Use dependent: :purge_later for ActiveRecord attachments (#882 )

* Use dependent: :purge_later for user profile_image cleanup

This is a simpler alternative to PR #787's callback-based approach.
Instead of adding a custom callback and method, we use Rails' built-in
`dependent: :purge_later` option which is already used by FamilyExport
and other models in the codebase.

This single-line change ensures orphaned ActiveStorage attachments are
automatically purged when a user is destroyed, without the overhead of
querying all attachments manually.

https://claude.ai/code/session_01Np3deHEAJqCBfz3aY7c3Tk

* Add dependent: :purge_later to all ActiveStorage attachments

Extends the attachment cleanup from PR #787 to cover ALL models with
ActiveStorage attachments, not just User.profile_image.

Models updated:
- PdfImport.pdf_file - prevents orphaned PDF files from imports
- Account.logo - prevents orphaned account logos
- PlaidItem.logo, SimplefinItem.logo, SnaptradeItem.logo,
  CoinstatsItem.logo, CoinbaseItem.logo, LunchflowItem.logo,
  MercuryItem.logo, EnableBankingItem.logo - prevents orphaned
  provider logos

This ensures that when a family is deleted (cascade from last user
purge), all associated storage files are properly cleaned up via
Rails' built-in dependent: :purge_later mechanism.

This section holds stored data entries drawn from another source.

/-- R223–R225: the local atomics whose every lane passes its checks: one read-modify-write a lane, in ascending position, and the region
ends. R224: what an atomic leaves in a word: the function of the old word and the operand; cas stores only where they agree. -/
def Obligations.LocalAtomics : Prop :=
  (∀ (s : State) (i : Nat) (v : Convoy) (o : AtomOp) (fn : AtomFn),
     let n := if o.w64 then 8 else 4
     let ls := lits o.c.lit o.a.isLit false o.addr.isLit
     let r := (s.active v o.c.g).map fun l =>
       s.laneAcc v (s.colourOf v) o.addr.space l (s.offsetOf v l ls.2.2 o.addr n) n (permLd ||| permSt ||| permAtom)
     let ins : Instr := match fn with
       | .add => .aadd o
       | .min => .amin o
       | .max => .amax o
       | .and => .aand o
       | .or => .aor o
       | .xor => .axor o
       | .xch => .axch o
       | .cas => .acas o
     s.goesEnd i v o.c (dregs o.d o.w64 ++ atomRegs fn o.w64 o.a ++ aregs o.addr) (vlatches o.a ++ alatches o.addr) (wordsOf o.lits) →
     (∀ x ∈ r, x.bad = none) → s.rangesHeld (coreOf v.spn) (accRanges r n true) = false →
     s.logRoom (r.flatMap fun x => linesOf x.a n) v.spn (s.active v o.c.g).length = true →
     exec ins s = .next (((r.foldl (fun t x =>
       t.atomLane i x fn o.w64 o.u o.d (s.atomArgs v x.l ls.1 fn o.w64 o.a).1 (s.atomArgs v x.l ls.1 fn o.w64 o.a).2)
         (s.markLatch i o.d)).endRegion i (wordsOf o.lits)).wakeAll (accRanges r n true))) ∧
  (∀ (u : Bool) (w a b : Word),
     atomN 32 .add u w a b = w + a ∧
     (atomN 32 .min true w a b).toNat = min w.toNat a.toNat ∧ (atomN 32 .max true w a b).toNat = max w.toNat a.toNat ∧
     (atomN 32 .min false w a b).toInt = min w.toInt a.toInt ∧ (atomN 32 .max false w a b).toInt = max w.toInt a.toInt ∧
     atomN 32 .and u w a b = w &&& a ∧ atomN 32 .or u w a b = w ||| a ∧ atomN 32 .xor u w a b = w ^^^ a ∧
     atomN 32 .xch u w a b = a ∧ (w = a → atomN 32 .cas u w a b = b) ∧ (w ≠ a → atomN 32 .cas u w a b = w))

/-- R227, R108: fence, with lanes active and with none, its end, and the resumption of a held access. R265, R266: wsig whose word may be
read waits for it, or stops for a yield request; its reread and timeout; waitc. -/
def Obligations.Waits : Prop :=
  (∀ (s : State) (i : Nat) (v : Convoy) (o : FenceOp),
     (s.goes i v o.c [] [] → s.active v o.c.g = [] → exec (.fenceOp o) s = .next (s.advance i 1)) ∧
     (s.goes i v o.c [] [] → s.active v o.c.g ≠ [] → exec (.fenceOp o) s =
       .next ((s.release v.spn ((s.active v o.c.g).map (·.id)) o.scope).hold i (.fence o.scope 1))) ∧
     (∀ n, s.mover i = some v → v.wait = .fence o.scope n → exec (.fenceDone i) s = .next (s.advance i n)) ∧
     (∀ core l, tget s.convoys i = some v → v.wait = .access core l → s.rangesHeld core l = false →
       exec (.localAccessResume i) s = .next (s.hold i .run))) ∧
  (∀ (s : State) (i : Nat) (v : Convoy) (o : WsigOp) (m : WaitcOp),
     let ls := lits o.c.lit false o.o.isLit o.v.isLit
     let k := v.u.rdK o.k.toNat
     let off := (sval v.u ls.2.1 o.o).toNat
     let w : WsigWait := { addr := k.lo + off, remote := none, cc := o.cc, v := sval v.u ls.2.2 o.v, acq := o.acq.isSome, q := o.q,
                           tmo := o.tmo, since := s.now (dieOf v.spn), words := wordsOf o.lits }
     (s.goes i v o.c [] [] → k.remote = none → s.useCause (s.colourOf v) k {} permLd false off 4 = none → (k.lo + off) % 4 = 0 →
       exec (.wsig o) s = .next (s.hold i (if v.yreq then .yielded else .wsig w))) ∧
     (s.goes i v m.c [] [] →
       (m.cls = none → exec (.waitc m) s = .next (s.advance i 1)) ∧
       (∀ x, m.cls = some x → s.counter v x ≤ m.thr.toNat → s.hasRef v x = false →
         exec (.waitc m) s = .next ((s.observe v x m.thr.toNat).advance i 1)) ∧
       (∀ x, m.cls = some x → m.thr.toNat < s.counter v x →
         exec (.waitc m) s = .next (s.hold i (if v.yreq then .yielded else .waitc x m.thr.toNat)))) ∧
     (∀ y : WsigWait, s.mover i = some v → v.wait = .wsig y →
       (y.remote = none → s.awaits [(y.addr, 4)] [] = none →
         let r := (s.settleWrites v (entriesOn y.addr (y.addr + 4) false)).readWord (plainAgent (s.colourOf v)) .rd y.addr 4
         (wccHolds y.cc (BitVec.ofNat 32 r.2.1) y.v = true → exec (.wsigReread i) s = .next ((r.1.wrQ i y.q true).advance i y.words)) ∧
         (wccHolds y.cc (BitVec.ofNat 32 r.2.1) y.v = false → exec (.wsigReread i) s = .next (if r.2.2 then s else r.1))) ∧
       (y.tmo ≠ 0 → y.since + 2 ^ (y.tmo.toNat + 9) ≤ s.now (dieOf v.spn) →
         exec (.wsigTimeout i) s = .next ((s.wrQ i y.q false).advance i y.words))) ∧
     (∀ x n, s.mover i = some v → v.wait = .waitc x n → s.counter v x ≤ n → s.hasRef v x = false →
       exec (.waitcRelease i) s = .next (((s.hold i .run).observe v x n).advance i 1)))

/-! ## Capabilities (R228–R238) -/

/-- R229–R236: the derivations in their per-lane and uniform forms: the result goes into each active lane's register, or once into the
uniform register when some lane is active. R234, R235: ctest writes the tag, or whether the capability is alive, into a predicate or
`q`; cget a field. R237: cdeleg whose every lane's block may be written. -/
def Obligations.CapForms : Prop :=
  (∀ (s : State) (i : Nat) (v : Convoy) (o : CsubOp) (m : CapVOp) (e : CsealOp) (q : CunsealOp) (z : CnullOp),
     let ls := lits o.c.lit false o.off.isLit o.len.isLit
     let out (c : Ctl) (uf : Bool) (d : BitVec 6) (n : Nat) (f : Ln → Cap) : Result :=
       .next (((if uf then (s.active v c.g).take 1 else s.active v c.g).foldl
         (fun t l => if uf then t.wrKs i d.toNat (f l) else t.wrK l.f d.toNat (f l)) s).advance i n)
     (s.goes i v o.c (capRegs o.uf o.ua o.a ++ capInt o.uf o.off true ++ capInt o.uf o.len true ++ capDst o.uf o.d)
         (capLat o.uf o.off ++ capLat o.uf o.len) →
       exec (.csub o) s = out o.c o.uf o.d (wordsOf o.lits) (fun l =>
         s.csub (s.capOf v l (o.uf || o.ua) o.a) (s.capIntOf v l o.uf true ls.2.1 o.off).toNat
           (s.capIntOf v l o.uf true ls.2.2 o.len).toNat o.exact)) ∧
     (s.goes i v m.c (capRegs m.uf m.ua m.a ++ capInt m.uf m.x false ++ capDst m.uf m.d) (capLat m.uf m.x) →
       exec (.cperm m) s = out m.c m.uf m.d (wordsOf m.lits) (fun l =>
         s.cperm (s.capOf v l (m.uf || m.ua) m.a) ((s.capIntOf v l m.uf false m.c.lit m.x).setWidth 32)) ∧
       exec (.cbale m) s = out m.c m.uf m.d (wordsOf m.lits) (fun l =>
         s.cbale (s.capOf v l (m.uf || m.ua) m.a) ((s.capIntOf v l m.uf false m.c.lit m.x).setWidth 32))) ∧
     (s.goes i v e.c (capRegs e.uf e.ua e.a ++ capRegs e.uf e.ub e.s ++ capInt e.uf e.t false ++ capDst e.uf e.d) (capLat e.uf e.t) →
       exec (.cseal e) s = out e.c e.uf e.d (wordsOf e.lits) (fun l =>
         s.cseal (s.colourOf v) (s.capOf v l (e.uf || e.ua) e.a) (s.capOf v l (e.uf || e.ub) e.s)
           ((s.capIntOf v l e.uf false e.c.lit e.t).setWidth 32))) ∧
     (s.goes i v q.c (capRegs q.uf q.ua q.a ++ capRegs q.uf q.ub q.s ++ capDst q.uf q.d) [] →
       exec (.cunseal q) s = out q.c q.uf q.d 1 (fun l =>
         s.cunseal (s.colourOf v) (s.capOf v l (q.uf || q.ua) q.a) (s.capOf v l (q.uf || q.ub) q.s))) ∧
     (s.goes i v z.c (capDst z.uf z.d) [] → exec (.cnull z) s = out z.c z.uf z.d 1 (fun _ => nullCap))) ∧
  (∀ (s : State) (i : Nat) (v : Convoy) (o : CtestOp) (m : CgetOp),
     let bit (l : Ln) : Bool :=
       let k := s.capOf v l (o.uf || o.ua) o.a
       if o.live then s.live k (s.colourOf v) else k.tag
     (s.goes i v o.c (capRegs o.uf o.ua o.a) [] →
       (o.uf = false → exec (.ctest o) s = .next (((s.active v o.c.g).foldl (fun t l => t.wrP l.id o.d (bit l)) s).advance i 1)) ∧
       (o.uf = true → exec (.ctest o) s =
         .next ((((s.active v o.c.g).take 1).foldl (fun t l => t.wrQ i (o.d.setWidth 2) (bit l)) s).advance i 1))) ∧
     (∀ d, m.d = .lane d → s.goes i v m.c (capRegs false m.ua m.a ++ dregs d (fieldWide m.field)) [] →
       exec (.cget m) s = .next ((s.dsts i (fieldWide m.field) d
         ((s.active v m.c.g).map fun l => (l, (s.capOf v l m.ua m.a).field m.field))).advance i 1)) ∧
     (∀ n, m.d = .uni n → s.goes i v m.c [] [] →
       let x := (v.u.rdK m.a.toNat).field m.field
       exec (.cget m) s = .next ((((s.active v m.c.g).take 1).foldl (fun t _ => t.modU i fun u =>
         if fieldWide m.field then u.wr64 n.toNat x else u.wr n.toNat (x.setWidth 32)) s).advance i 1))) ∧
  (∀ (s : State) (i : Nat) (v : Convoy) (o : CdelegOp),
     let regs := if o.uf then [] else capRegs false o.ua o.kb ++ kRegs o.ksrc false ++ kRegs o.kdst false ++ [⟨4 * o.xq.toNat, 8, false⟩]
     let lanes := if o.uf then (s.active v o.c.g).take 1 else s.active v o.c.g
     let r := lanes.map fun l =>
       let kb := s.capOf v l (o.uf || o.ua) o.kb
       let off := 64 * (o.blk.toNat + if o.ua && !o.uf then l.pos else 0)
       (⟨l, kb.lo + off, kb, misaligned (kb.lo + off) 64
         (s.scratch (coreOf v.spn) (s.colourOf v) kb off 64 (permSt ||| permStk ||| permDeleg))⟩ : LaneAcc)
     s.goes i v o.c (regs ++ capDst o.uf o.d) [] → (∀ x ∈ r, x.bad = none) →
     s.rangesHeld (coreOf v.spn) (accRanges r 64 true) = false → s.logRoom (r.flatMap fun x => linesOf x.a 64) v.spn 0 = true →
     exec (.cdeleg o) s = .next (((r.foldl (fun t x => t.delegLane s i v o x) s).advance i 1).wakeAll (accRanges r 64 true)))

/-- R46, R229–R233, R50: a derivation of a capability that is as R46 says, when it gives a tagged result, gives one that is as R46 says,
within its source's range and permissions; its source is tagged and not caught. -/
def Obligations.DerivationsNarrow : Prop :=
  ∀ (s : State) (k q n : Cap) (colour off len : Nat) (exact : Bool) (x : Word), k.Wf → n.tag = true →
    n = s.csub k off len exact ∨ n = s.cperm k x ∨ n = s.cseal colour k q x ∨ n = s.cunseal colour k q ∨ n = s.cbale k x →
    n.Wf ∧ k.tag = true ∧ s.caught k = false ∧ k.lo ≤ n.lo ∧ n.lo + n.len ≤ k.lo + k.len ∧ n.perms &&& k.perms = n.perms ∧
      n.kind = k.kind ∧ n.colour = k.colour ∧ n.gen = k.gen

/-- R55: the check of a use passes exactly when every condition of the rule holds. -/
def Obligations.UseCheck : Prop :=
  ∀ (s : State) (colour : Nat) (c : Cap) (u : Use) (o n : Nat),
    s.capCause colour c u o n = none ↔
      c.tag = true ∧ c.kind ∈ u.kinds ∧ (c.isSealed = false ∨ u.sealOk = true) ∧ c.colour.toNat = colour ∧
        c.gen = s.gen c.colour.toNat ∧ s.caught c = false ∧ c.perms &&& u.perms = u.perms ∧ o + n ≤ c.len

/-! ## The engine group (R241–R267, R204) -/

/-- R248, R251–R253, R255: cpy, cpy.cmd, gat, sct, stage and wb: the command is accepted with the operands read at issue, every fibre's
counter is raised, and the convoy goes on. R391, R433: a cpy.cmd of a near-memory update, an atomic or a signal takes the keys of its
events, where they were not performed before. -/
def Obligations.EngineCopies : Prop :=
  ∀ (s : State) (i : Nat) (v : Convoy) (o : CpyOp) (m : CpyCmdOp) (g : GsOp) (e : StageOp) (w : WbOp),
    let out (slot : Bool) (cls : Cls) (n : Nat) (op : CmdOp) : Result := .next ((s.accepted i v (s.newCmd i v cls slot op [])).advance i n)
    let idx := (s.active v g.c.g).map fun l => (l.pos, (s.src32 v l g.c.lit g.idx).toNat)
    let all : State × List EventKey :=
      ((s.lanes v).map (·.id)).foldl (fun x j => ((x.1.takeKey j).1, x.2 ++ (x.1.takeKey j).2)) (s, [])
    let kc := v.u.rdK m.kc.toNat
    let loc := m.loc.map fun l => v.u.rdK l.toNat
    let ga := CmdOp.gather (v.u.rdK g.kd.toNat) (v.u.rdK g.ka.toNat) (v.u.rd64 g.p.toNat).toNat (v.u.rd64 (g.p.toNat + 2)).toNat
      (v.u.rd (g.p.toNat + 5)).toNat g.esz idx
    let sc := CmdOp.scatter (v.u.rdK g.kd.toNat) (v.u.rdK g.ka.toNat) (v.u.rd64 g.p.toNat).toNat (v.u.rd64 (g.p.toNat + 2)).toNat
      (v.u.rd (g.p.toNat + 5)).toNat g.esz idx
    let cp := CmdOp.cpy (v.u.rdK o.kd.toNat) (v.u.rdK o.ka.toNat) (v.u.rd64 o.p.toNat).toNat (v.u.rd64 (o.p.toNat + 2)).toNat
      (v.u.rd (o.p.toNat + 4)).toNat
    let st := CmdOp.stage (v.u.rdK e.k.toNat) (sval v.u e.c.lit e.i).toNat e.back
    let wb := CmdOp.wb (v.u.rdK w.k.toNat) (v.u.rd64 (w.p.toNat + 2)).toNat (v.u.rd (w.p.toNat + 4)).toNat w.inv
    (s.goes i v o.c [] [] → s.engineGoes v .ecp cp → exec (.cpy o) s = out true .ecp 1 cp) ∧
    (s.goes i v m.c [] [] → s.engineGoes v .ecp (.block kc loc) →
      (kc.remote ≠ none ∨ kc.otype.toNat < 5 ∨ 7 < kc.otype.toNat → exec (.cpyCmd m) s = out false .ecp 1 (.block kc loc)) ∧
      (kc.remote = none → 5 ≤ kc.otype.toNat → kc.otype.toNat ≤ 7 → s.freshEvents v → exec (.cpyCmd m) s =
        .next ((all.1.accepted i v (s.newCmd i v .ecp false (.block kc loc) all.2)).advance i 1))) ∧
    (s.goes i v g.c (vregs g.idx false) (vlatches g.idx) → s.engineGoes v .egs ga →
      exec (.gat g) s = out true .egs (wordsOf g.lits) ga) ∧
    (s.goes i v g.c (vregs g.idx false) (vlatches g.idx) → s.engineGoes v .egs sc →
      exec (.sct g) s = out true .egs (wordsOf g.lits) sc) ∧
    (s.goes i v e.c [] [] → s.engineGoes v .ecp st → exec (.stage e) s = out true .ecp (wordsOf e.lits) st) ∧
    (s.goes i v w.c [] [] → s.engineGoes v .ecp wb → exec (.wb w) s = out true .ecp 1 wb)

/-- R245, R258: mma and mmac in every format: the command is accepted, and MXSEQ is raised. R260, R204: the tile instructions aclr, ald,
ast and sacc. -/
def Obligations.EngineMatrix : Prop :=
  (∀ (s : State) (i : Nat) (v : Convoy) (o : MmaOp) (m : MmacOp),
     let out (op : CmdOp) : Result := .next ((s.accepted i v (s.newCmd i v .emx true op [])).advance i 1)
     let par (p : BitVec 6) : List Word := (List.range 8).map fun j => v.u.rd (p.toNat + j)
     let a (f : MxFmt) := CmdOp.mma f o.f16 o.ad.toNat (v.u.rdK o.ka.toNat) (v.u.rdK o.kb.toNat) (par o.p)
     let c (f : MxFmt) := CmdOp.mmac f m.f16 m.ad.toNat m.as.toNat (v.u.rdK m.kb.toNat) (par m.p)
     (s.goes i v o.c [] [] → ∀ x ∈ ([(.mmaE4m3 o, .e4m3), (.mmaE5m2 o, .e5m2), (.mmaE2m1 o, .e2m1), (.mmaBf16 o, .bf16), (.mmaI8 o, .i8),
         (.mmaT8 o, .t8)] : List (Instr × MxFmt)), s.engineGoes v .emx (a x.2) → exec x.1 s = out (a x.2)) ∧
     (s.goes i v m.c [] [] → ∀ x ∈ ([(.mmacE4m3 m, .e4m3), (.mmacE5m2 m, .e5m2), (.mmacE2m1 m, .e2m1), (.mmacBf16 m, .bf16), (.mmacI8 m, .i8),
         (.mmacT8 m, .t8)] : List (Instr × MxFmt)), s.engineGoes v .emx (c x.2) → exec x.1 s = out (c x.2))) ∧
  (∀ (s : State) (i : Nat) (v : Convoy) (z : AclrOp) (o : AldOp) (m : AstOp) (q : SaccOp) (r : SaccVOp),
     let out (slot : Bool) (n : Nat) (op : CmdOp) : Result := .next ((s.accepted i v (s.newCmd i v .emx slot op [])).advance i n)
     let par (p : BitVec 6) : List Word := (List.range 8).map fun j => v.u.rd (p.toNat + j)
     let al := CmdOp.ald o.ad.toNat (v.u.rdK o.ka.toNat) (par o.p)
     let at_ := CmdOp.ast (v.u.rdK m.kd.toNat) m.as.toNat (par m.p) m.fmt
     let sa := CmdOp.sacc q.ad.toNat q.ap.toNat (sval v.u q.c.lit q.scale) q.i32
     let sv := CmdOp.saccV r.ad.toNat r.ap.toNat (v.u.rdK r.ks.toNat) ((sval v.u r.c.lit r.o).toNat + 16 * r.off.toNat) r.i32
     (s.goes i v z.c [] [] → s.engineGoes v .emx (.aclr z.ad.toNat) → exec (.aclr z) s = out true 1 (.aclr z.ad.toNat)) ∧
     (s.goes i v o.c [] [] → s.engineGoes v .emx al → exec (.ald o) s = out true 1 al) ∧
     (s.goes i v m.c [] [] → s.engineGoes v .emx at_ → exec (.ast m) s = out true 1 at_) ∧
     (s.goes i v q.c [] [] → s.engineGoes v .emx sa → exec (.sacc q) s = out false (wordsOf q.lits) sa) ∧
     (s.goes i v r.c [] [] → s.engineGoes v .emx sv → exec (.saccV r) s = out false (wordsOf r.lits) sv)) ∧
  (∀ (s : State) (i : Nat) (v : Convoy) (slot : Bool) (op : CmdOp) (keys : List EventKey), tget s.convoys i = some v →
     ∃ w, tget (s.accepted i v (s.newCmd i v .emx slot op keys)).convoys i = some w ∧ w.u.mxseq = v.u.mxseq + 1)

https://claude.ai/code/session_01Np3deHEAJqCBfz3aY7c3Tk

* Make sure `Provider` generator adds it

* Fix tests

---------

Co-authored-by: Claude <noreply@anthropic.com>

2026-02-03 15:45:25 +01:00

MkDev11

0afdb1d0fd

Feature/pdf import transaction rows (#846 )

* Add import row generation from PDF extracted data

- Add generate_rows_from_extracted_data method to PdfImport
- Add import! method to create transactions from PDF rows
- Update ProcessPdfJob to generate rows after extraction
- Update configured?, cleaned?, publishable? for PDF workflow
- Add column_keys, required_column_keys, mapping_steps
- Set bank statements to pending status for user review
- Add tests for new functionality

Closes #844

* Add tests for BankStatementExtractor

- Test transaction extraction from PDF content
- Test deduplication across chunk boundaries
- Test amount normalization for various formats
- Test graceful handling of malformed JSON responses
- Test error handling for empty/nil PDF content

* Fix supports_pdf_processing? to validate effective model

The validation was always checking @default_model, but process_pdf
allows overriding the model via parameter. This could cause a
vision-capable override model to be rejected, or a non-vision-capable
override to pass validation only to fail during processing.

Changes:
- supports_pdf_processing? now accepts optional model parameter
- process_pdf passes effective model to validation
- Raise Provider::Openai::Error inside with_provider_response for
  consistent error handling

Addresses review feedback from PR#808

* Fix insert_all! bug: explicitly set import_id

Rails insert_all! on associations does NOT auto-set the foreign key.
Added import_id explicitly and use Import::Row.insert_all! directly.
Also reload rows before counting to ensure accurate count.

* Fix pending status showing as processing for bank statements with rows

When bank statement PDF imports have extracted rows, show a 'Ready for Review'
screen with a link to the confirm path instead of the 'Processing' spinner.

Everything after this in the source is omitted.